A word-for-word transcription of the whole listing is required.

»»

/-- Channels or stages that have a boundary of their own to pass before a write is in effect everywhere (R29): for an ECC
setting the entries of the read and write paths, for the decode controls the hard decoders and the soft decoders. -/
def State.boundaryOf (s : State) (r : RegRow) (is : List Nat) : List Nat :=
  let all := List.range (Config.channels s.build)
  match r.bnd with
  | .immediate => []
  | .fetch => [0]
  | .instr => match instChan r is with
    | some c => [c]
    | none => match instGroup r is with
      | some g => (groupChans g).filter (· ∈ all)
      | none => all
  | .codeword =>
    if r.base / 0x10000 = 6 then [stMover]
    else if r.base / 0x10000 = 10 then [stComb]
    else if r.base = A.eccWseqLo ∨ r.base = A.eccWseqLo + 4 then [stWseq]
    else if r.base = A.rlvDecCfg then all.map stHard ++ [stSoft]
    else if r.base = A.eccCtl then all.map stHard
    else all ++ all.map stWrite

/-- A value written to a register takes effect at its boundary, or at once (R29 to R31). -/
def applyWrite (s : State) (r : RegRow) (is : List Nat) (a : Nat) (v : Word) : State :=
  if r.bnd = .immediate then s.setReg a v
  else { s with pend := s.pend ++ [{ bnd := r.bnd, addr := a, val := v, left := s.boundaryOf r is }] }

/-- A producer whose threshold or configuration is written is armed (R408). -/
def rearm (s : State) (ps : List Nat) : State := { s with wgl := { s.wgl with unarmed := s.wgl.unarmed.filter (· ∉ ps) } }

/-- A write of a register without its own behaviour: RW fields, W1C bits, nothing else (R12). -/
def plainWrite (s : State) (r : RegRow) (is : List Nat) (a : Nat) (v : Word) : State :=
  match r.acc with
  | .rw =>
    if !s.qpRegOk r is then s
    else
      let s1 := applyWrite s r is a (s.fixWrite r is (s.applied a) v)
      if r.base = A.wglTempTh 0 then (let g := is.getD 0 0; tempCheck (rearm s1 [32 + g, 36 + g]) g)
      else if r.base = A.wglRingCfg 0 then rearm s1 [49 + is.getD 0 0]
      else s1
  | .w1c => s.setReg a (s.reg a &&& ~~~ (Reg.merge r.flds 0 v))
  | .ro => s
  | .wo => s
  | .rc => s

/-! ## Registers with their own behaviour -/

/-- A write of GLB_PWR_CTL (R436, R438). A new request is served by P1_ENTRY or P2_ENTRY once its conditions hold. -/
def pwrCtlWrite (s : State) (v : Word) : State :=
  s.setReg A.glbPwrCtl (Reg.merge [Reg.fr 0 2 0 2, Reg.f 2 1, Reg.fr 16 16 1 65535] (s.reg A.glbPwrCtl) v)

/-- A write of WGL_FIRE (R406). -/
def fireWrite (s : State) (v : Word) : State := s.each ((List.range 32).filter (bit v.toNat)) (fireChan true)

/-- WGL_TMR_CTL.START: the timer runs from 0 at the next ACLK edge (R410). -/
def timerArm (s : State) (k : Nat) : State := s.setTimer { s.timer k with arm := true }

/-- A stop halts a timer without a pulse (R410). -/
def timerHalt (s : State) (k : Nat) : State := s.setTimer { s.timer k with run := false, arm := false }

/-- A write of WGL_TMR_CTL: with START in the same write, STOP prevails (R421). -/
def timerWrite (s : State) (k : Nat) (v : Word) : State :=
  if bit v.toNat 1 then timerHalt s k else if bit v.toNat 0 then timerArm s k else s

/-- A write of MEM_RREP_DATA[e]: its MEM, INST and BG must be those of the selection, which names a bank group (R381). -/
def rrepWrite (s : State) (e : Nat) (v : Word) : State :=
  let n := v.toNat
  if bits n 16 4 = s.rrepSel.1 ∧ bits n 20 5 = s.rrepSel.2.1 ∧ bits n 25 4 = s.rrepSel.2.2 ∧
     s.rrepSel.2.1 < memInsts s.build s.rrepSel.1 ∧ s.rrepSel.2.2 < memBgs s.rrepSel.1 then
    let w := v &&& 0x9FFF03FF
    { s with mem := { s.mem with rrep := if w = 0 then delBy Prod.fst (s.rrepKey e) s.mem.rrep
                                        else putBy Prod.fst (s.rrepKey e, w) s.mem.rrep } }
  else s

/-- A value of MOV_OSTORE_CFG waits until the output store is empty and no SCAN is unfinished (R362). -/
def ostoreWrite (s : State) (v : Word) : State :=
  let old := s.mover.ostPend.getD (s.reg A.movOstoreCfg)
  ostTake { s with mover := { s.mover with ostPend := some (Reg.merge [Reg.fr 0 6 0 32, Reg.fr 8 6 0 32] old v) } }

/-- A write of MOV_CTL (R373). -/
def movCtlWrite (s : State) (v : Word) : State :=
  let s1 := if bit v.toNat 0 then movAbort s else s
  if bit v.toNat 1 && s1.mover.aborted then { s1 with mover := { s1.mover with aborted := false } } else s1

/-- A write of SEQ_CTL[g] (R248). -/
def seqCtlWrite (s : State) (g : Nat) (v : Word) : State :=
  let s1 := if bit v.toNat 0 then restoreRom s g else s
  if bit v.toNat 1 then clearCaches s1 g else s1

/-- A write to a register with its own behaviour; none where the register has none. -/
def actWrite (s : State) (base i : Nat) (v : Word) : Option State :=
  let at_ := fun (x : Nat) => base == x
  let on := fun (b : Nat) => bit v.toNat b
  if at_ A.glbInitCtl then some (if on 0 then reloadWrite s else s)
  else if at_ A.glbPwrCtl then some (pwrCtlWrite s v)
  else if at_ A.secRplCtl then some (if on 0 then rplRaise s else s)
  else if at_ A.secRplReq then some (rplReq s v)
  else if at_ A.hqAqCfg then some (aqCfg s v)
  else if at_ A.hqArCfg then some (arCfg s v)
  else if at_ A.hqArHead then some (arHeadWrite s v)
  else if at_ (A.hqQpCtl 0) then some (setQpEn s i (on 0))
  else if at_ (A.hqLsCtl 0) then some (lsCtlWrite s i v)
  else if at_ (A.hqBrCfg 0) then some (brCfg s i v)
  else if at_ (A.hqBrKick 0) then some (if on 0 then kickRing s i else s)
  else if at_ (A.ntfComplete 0) then some (complete s i (fld v 0 11))
  else if at_ (A.ntfTgtSts 0) then some (if on 1 then s.setTgt { s.tgt i with msgErr := false } else s)
  else if at_ A.wglFire then some (fireWrite s v)
  else if at_ (A.wglTmrCtl 0) then some (timerWrite s i v)
  else if at_ A.movCtl then some (movCtlWrite s v)
  else if at_ A.movOstoreCfg then some (ostoreWrite s v)
  else if at_ (A.movSqCtl 0) then some (if on 0 then flushWrite s i else s)
  else if at_ (A.memRrepData 0) then some (rrepWrite s i v)
  else if at_ (A.memCelB 0) then
    some (if on 8 then { s with mem := { s.mem with log := delBy CeEntry.i i s.mem.log } } else s)
  else if at_ (A.rlvTblData 0) then some (tblWrite s i v)
  else if at_ A.rlvTblLg then some (lgWrite s v)
  else if at_ A.rlvSmokeDie then some (smokeWrite s v)
  else if at_ (A.rlvLwRo 0) then some (lwRoWrite s (A.rlvLwRo i) v)
  else if at_ (A.seqCtl 0) then some (seqCtlWrite s i v)
  else if at_ (A.seqChctl 0) then some (if on 0 then unfreezeWrite s i else s)
  else if at_ (A.chCtl 0) then some (chCtlWrite s i v)
  else if at_ (A.chOp 0) then some (chOpWrite s i v)
  else none

/-! ## Pairs (R15) -/

/-- What the block keeps for a pair and a master. -/
def State.pairOf (s : State) (lo : Nat) (m : Master) : PairState :=
  (s.pairs.find? fun x => x.addr == lo && x.master == m).getD { addr := lo, master := m, staged := none, capHi := none }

««

> **YOUR SOLUTION**
/-- Channels or stages that have a boundary of their own to pass before a write is in effect everywhere (R29): for an ECC
setting the entries of the read and write paths, for the decode controls the hard decoders and the soft decoders. -/
def State.boundaryOf (s : State) (r : RegRow) (is : List Nat) : List Nat :=
  let all := List.range (Config.channels s.build)
  match r.bnd with
  | .immediate => []
  | .fetch => [0]
  | .instr => match instChan r is with
    | some c => [c]
    | none => match instGroup r is with
      | some g => (groupChans g).filter (· ∈ all)
      | none => all
  | .codeword =>
    if r.base / 0x10000 = 6 then [stMover]
    else if r.base / 0x10000 = 10 then [stComb]
    else if r.base = A.eccWseqLo ∨ r.base = A.eccWseqLo + 4 then [stWseq]
    else if r.base = A.rlvDecCfg then all.map stHard ++ [stSoft]
    else if r.base = A.eccCtl then all.map stHard
    else all ++ all.map stWrite

/-- A value written to a register takes effect at its boundary, or at once (R29 to R31). -/
def applyWrite (s : State) (r : RegRow) (is : List Nat) (a : Nat) (v : Word) : State :=
  if r.bnd = .immediate then s.setReg a v
  else { s with pend := s.pend ++ [{ bnd := r.bnd, addr := a, val := v, left := s.boundaryOf r is }] }

/-- A producer whose threshold or configuration is written is armed (R408). -/
def rearm (s : State) (ps : List Nat) : State := { s with wgl := { s.wgl with unarmed := s.wgl.unarmed.filter (· ∉ ps) } }

/-- A write of a register without its own behaviour: RW fields, W1C bits, nothing else (R12). -/
def plainWrite (s : State) (r : RegRow) (is : List Nat) (a : Nat) (v : Word) : State :=
  match r.acc with
  | .rw =>
    if !s.qpRegOk r is then s
    else
      let s1 := applyWrite s r is a (s.fixWrite r is (s.applied a) v)
      if r.base = A.wglTempTh 0 then (let g := is.getD 0 0; tempCheck (rearm s1 [32 + g, 36 + g]) g)
      else if r.base = A.wglRingCfg 0 then rearm s1 [49 + is.getD 0 0]
      else s1
  | .w1c => s.setReg a (s.reg a &&& ~~~ (Reg.merge r.flds 0 v))
  | .ro => s
  | .wo => s
  | .rc => s

/-! ## Registers with their own behaviour -/

/-- A write of GLB_PWR_CTL (R436, R438). A new request is served by P1_ENTRY or P2_ENTRY once its conditions hold. -/
def pwrCtlWrite (s : State) (v : Word) : State :=
  s.setReg A.glbPwrCtl (Reg.merge [Reg.fr 0 2 0 2, Reg.f 2 1, Reg.fr 16 16 1 65535] (s.reg A.glbPwrCtl) v)

/-- A write of WGL_FIRE (R406). -/
def fireWrite (s : State) (v : Word) : State := s.each ((List.range 32).filter (bit v.toNat)) (fireChan true)

/-- WGL_TMR_CTL.START: the timer runs from 0 at the next ACLK edge (R410). -/
def timerArm (s : State) (k : Nat) : State := s.setTimer { s.timer k with arm := true }

/-- A stop halts a timer without a pulse (R410). -/
def timerHalt (s : State) (k : Nat) : State := s.setTimer { s.timer k with run := false, arm := false }

/-- A write of WGL_TMR_CTL: with START in the same write, STOP prevails (R421). -/
def timerWrite (s : State) (k : Nat) (v : Word) : State :=
  if bit v.toNat 1 then timerHalt s k else if bit v.toNat 0 then timerArm s k else s

/-- A write of MEM_RREP_DATA[e]: its MEM, INST and BG must be those of the selection, which names a bank group (R381). -/
def rrepWrite (s : State) (e : Nat) (v : Word) : State :=
  let n := v.toNat
  if bits n 16 4 = s.rrepSel.1 ∧ bits n 20 5 = s.rrepSel.2.1 ∧ bits n 25 4 = s.rrepSel.2.2 ∧
     s.rrepSel.2.1 < memInsts s.build s.rrepSel.1 ∧ s.rrepSel.2.2 < memBgs s.rrepSel.1 then
    let w := v &&& 0x9FFF03FF
    { s with mem := { s.mem with rrep := if w = 0 then delBy Prod.fst (s.rrepKey e) s.mem.rrep
                                        else putBy Prod.fst (s.rrepKey e, w) s.mem.rrep } }
  else s

/-- A value of MOV_OSTORE_CFG waits until the output store is empty and no SCAN is unfinished (R362). -/
def ostoreWrite (s : State) (v : Word) : State :=
  let old := s.mover.ostPend.getD (s.reg A.movOstoreCfg)
  ostTake { s with mover := { s.mover with ostPend := some (Reg.merge [Reg.fr 0 6 0 32, Reg.fr 8 6 0 32] old v) } }

/-- A write of MOV_CTL (R373). -/
def movCtlWrite (s : State) (v : Word) : State :=
  let s1 := if bit v.toNat 0 then movAbort s else s
  if bit v.toNat 1 && s1.mover.aborted then { s1 with mover := { s1.mover with aborted := false } } else s1

/-- A write of SEQ_CTL[g] (R248). -/
def seqCtlWrite (s : State) (g : Nat) (v : Word) : State :=
  let s1 := if bit v.toNat 0 then restoreRom s g else s
  if bit v.toNat 1 then clearCaches s1 g else s1

/-- A write to a register with its own behaviour; none where the register has none. -/
def actWrite (s : State) (base i : Nat) (v : Word) : Option State :=
  let at_ := fun (x : Nat) => base == x
  let on := fun (b : Nat) => bit v.toNat b
  if at_ A.glbInitCtl then some (if on 0 then reloadWrite s else s)
  else if at_ A.glbPwrCtl then some (pwrCtlWrite s v)
  else if at_ A.secRplCtl then some (if on 0 then rplRaise s else s)
  else if at_ A.secRplReq then some (rplReq s v)
  else if at_ A.hqAqCfg then some (aqCfg s v)
  else if at_ A.hqArCfg then some (arCfg s v)
  else if at_ A.hqArHead then some (arHeadWrite s v)
  else if at_ (A.hqQpCtl 0) then some (setQpEn s i (on 0))
  else if at_ (A.hqLsCtl 0) then some (lsCtlWrite s i v)
  else if at_ (A.hqBrCfg 0) then some (brCfg s i v)
  else if at_ (A.hqBrKick 0) then some (if on 0 then kickRing s i else s)
  else if at_ (A.ntfComplete 0) then some (complete s i (fld v 0 11))
  else if at_ (A.ntfTgtSts 0) then some (if on 1 then s.setTgt { s.tgt i with msgErr := false } else s)
  else if at_ A.wglFire then some (fireWrite s v)
  else if at_ (A.wglTmrCtl 0) then some (timerWrite s i v)
  else if at_ A.movCtl then some (movCtlWrite s v)
  else if at_ A.movOstoreCfg then some (ostoreWrite s v)
  else if at_ (A.movSqCtl 0) then some (if on 0 then flushWrite s i else s)
  else if at_ (A.memRrepData 0) then some (rrepWrite s i v)
  else if at_ (A.memCelB 0) then
    some (if on 8 then { s with mem := { s.mem with log := delBy CeEntry.i i s.mem.log } } else s)
  else if at_ (A.rlvTblData 0) then some (tblWrite s i v)
  else if at_ A.rlvTblLg then some (lgWrite s v)
  else if at_ A.rlvSmokeDie then some (smokeWrite s v)
  else if at_ (A.rlvLwRo 0) then some (lwRoWrite s (A.rlvLwRo i) v)
  else if at_ (A.seqCtl 0) then some (seqCtlWrite s i v)
  else if at_ (A.seqChctl 0) then some (if on 0 then unfreezeWrite s i else s)
  else if at_ (A.chCtl 0) then some (chCtlWrite s i v)
  else if at_ (A.chOp 0) then some (chOpWrite s i v)
  else none

/-! ## Pairs (R15) -/

/-- What the block keeps for a pair and a master. -/
def State.pairOf (s : State) (lo : Nat) (m : Master) : PairState :=
  (s.pairs.find? fun x => x.addr == lo && x.master == m).getD { addr := lo, master := m, staged := none, capHi := none }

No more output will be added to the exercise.